At post time Seabiscuit was 11 to 5. Some astute bettors, figuring this to be a juicy overlay, wagered heavily on him. War Admiral closed at 1 to 4, but the chalk players still came forward, shoving $4,000 bets through the windows to collect what they considered an almost sure $1,000 profit.
Since War Admiral did not like starting gates, they were sent away from a walk-up start, getting off evenly on the third try. The pro-Admiral crowd gasped when Seabiscuit broke on top, and the gasp turned to a roar when, with Woolf whipping furiously, he shot to the front and took the rail around the first turn. Jockey Charley Kurtsinger on War Admiral fought to gain the lead but couldn't quite make it. On the back-stretch Woolf tantalizingly moved Seabiscuit out from the rail, but Kurtsinger took War Admiral outside instead and gradually brought him even. Over the next quarter the two horses seemed in lockstep, then Seabiscuit moved a head in front. At midstretch the lead increased to half a length, and though Kurtsinger went frantically to the whip, War Admiral had nothing left. The Biscuit, with George Woolf grinning hugely, pulled away to win by four lengths in a new track record of 1:56[3/5].
The real story of Seabiscuit's triumph lies in the fractional times.

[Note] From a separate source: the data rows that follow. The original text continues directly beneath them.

/-- A fence of a die that is not fenced: its bit is set, and no other. -/
theorem fenced_fence (reason code : Nat) (temp : Bool) (h : s.fenced d = false) (he : e < 8) :
    (s.fence d reason code temp).fenced e = (s.fenced e || e == d) := by
  have habort : s.Steady (abortJobs code (s.jobsOn d) s) := (Steady.refl s).abortJobs code _
  rw [(fence_of_not_fenced reason code temp h).fenced, fenced_addFence he ((habort.fenced d).trans h), habort.fenced]

/-- Two states agree on the fences of a die. -/
structure FenceAgrees (d : Nat) (s t : State) : Prop where
  fenced : t.fenced d = s.fenced d
  perm : d ∈ t.power.permFence ↔ d ∈ s.power.permFence

/-- What a write of FAULT_FENCE that gives a die this bit does to its fences. -/
structure FenceWritten (bit : Bool) (d : Nat) (s t : State) : Prop where
  set : bit = true → t.fenced d = true ∧ (s.fenced d = false → d ∈ t.power.permFence)
  cleared : bit = false → d ∉ t.power.permFence
    ∧ (d ∈ s.power.permFence → (s.power.tempFence.any fun x => x.1 == d) = false → t.fenced d = false)
    ∧ (d ∉ s.power.permFence ∨ (s.power.tempFence.any fun x => x.1 == d) = true → t.fenced d = s.fenced d)

theorem FenceWritten.of_agrees {bit : Bool} {s s' t t' : State} (h : FenceWritten bit d s' t') (hs : FenceAgrees d s s')
    (htemp : s'.power.tempFence = s.power.tempFence) (ht : FenceAgrees d t' t) : FenceWritten bit d s t := by
  obtain ⟨hset, hcleared⟩ := h
  rw [hs.fenced, ← ht.fenced, ← ht.perm] at hset
  rw [hs.fenced, ← ht.fenced, ← ht.perm, hs.perm, htemp] at hcleared
  exact ⟨hset, hcleared⟩

/-- A die's part of a write of FAULT_FENCE. -/
def fenceBit (v : Nat) (s : State) (d : Nat) : State :=
  if bitOf v d then (if s.fenced d then s else s.fence d 1 0 false) else s.dropFence d

theorem fenceBit_set (s : State) (hd : d < 8) :
    let t := if s.fenced d then s else s.fence d 1 0 false
    t.power.tempFence = s.power.tempFence ∧ FenceWritten true d s t ∧ ∀ e < 8, e ≠ d → FenceAgrees e s t := by
  intro t
  simp only [t]
  split
  case isTrue h => exact ⟨rfl, ⟨fun _ => ⟨h, by simp [h]⟩, by simp⟩, fun _ _ _ => ⟨rfl, .rfl⟩⟩
  case isFalse h =>
    rw [Bool.not_eq_true] at h
    obtain ⟨r, hr⟩ := power_fence 1 0 false h
    have hperm : (s.fence d 1 0 false).power.permFence = d :: s.power.permFence := by rw [hr]; rfl
    refine ⟨by rw [hr]; rfl, ⟨fun _ => ⟨?_, fun _ => by rw [hperm]; exact List.mem_cons_self⟩, by simp⟩, fun e he hne => ⟨?_, ?_⟩⟩
    · simp [fenced_fence 1 0 false h hd]
    · rw [fenced_fence 1 0 false h he, beq_false_of_ne hne, Bool.or_false]
    · rw [hperm, List.mem_cons, or_iff_right hne]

Taking a leaf from War Admiral's book, Woolf had driven the Biscuit to the lead at every quarter post, making them as nearly identical in time as his horse could deliver. How well horse and rider succeeded is reflected in the clockings: 0:23[3/5] for the first quarter, 0:24 for the second, 0:24[1/5] for the third and 0:25 for the fourth. The final [3/16] timing of 0:19[4/5] was the slowest of all, but by that time the weary Admiral had faded and Seabiscuit had drawn away.
Woolf summed it all up when he said afterward, "My best ride on the best horse I ever rode." Coming from George Woolf, that meant something.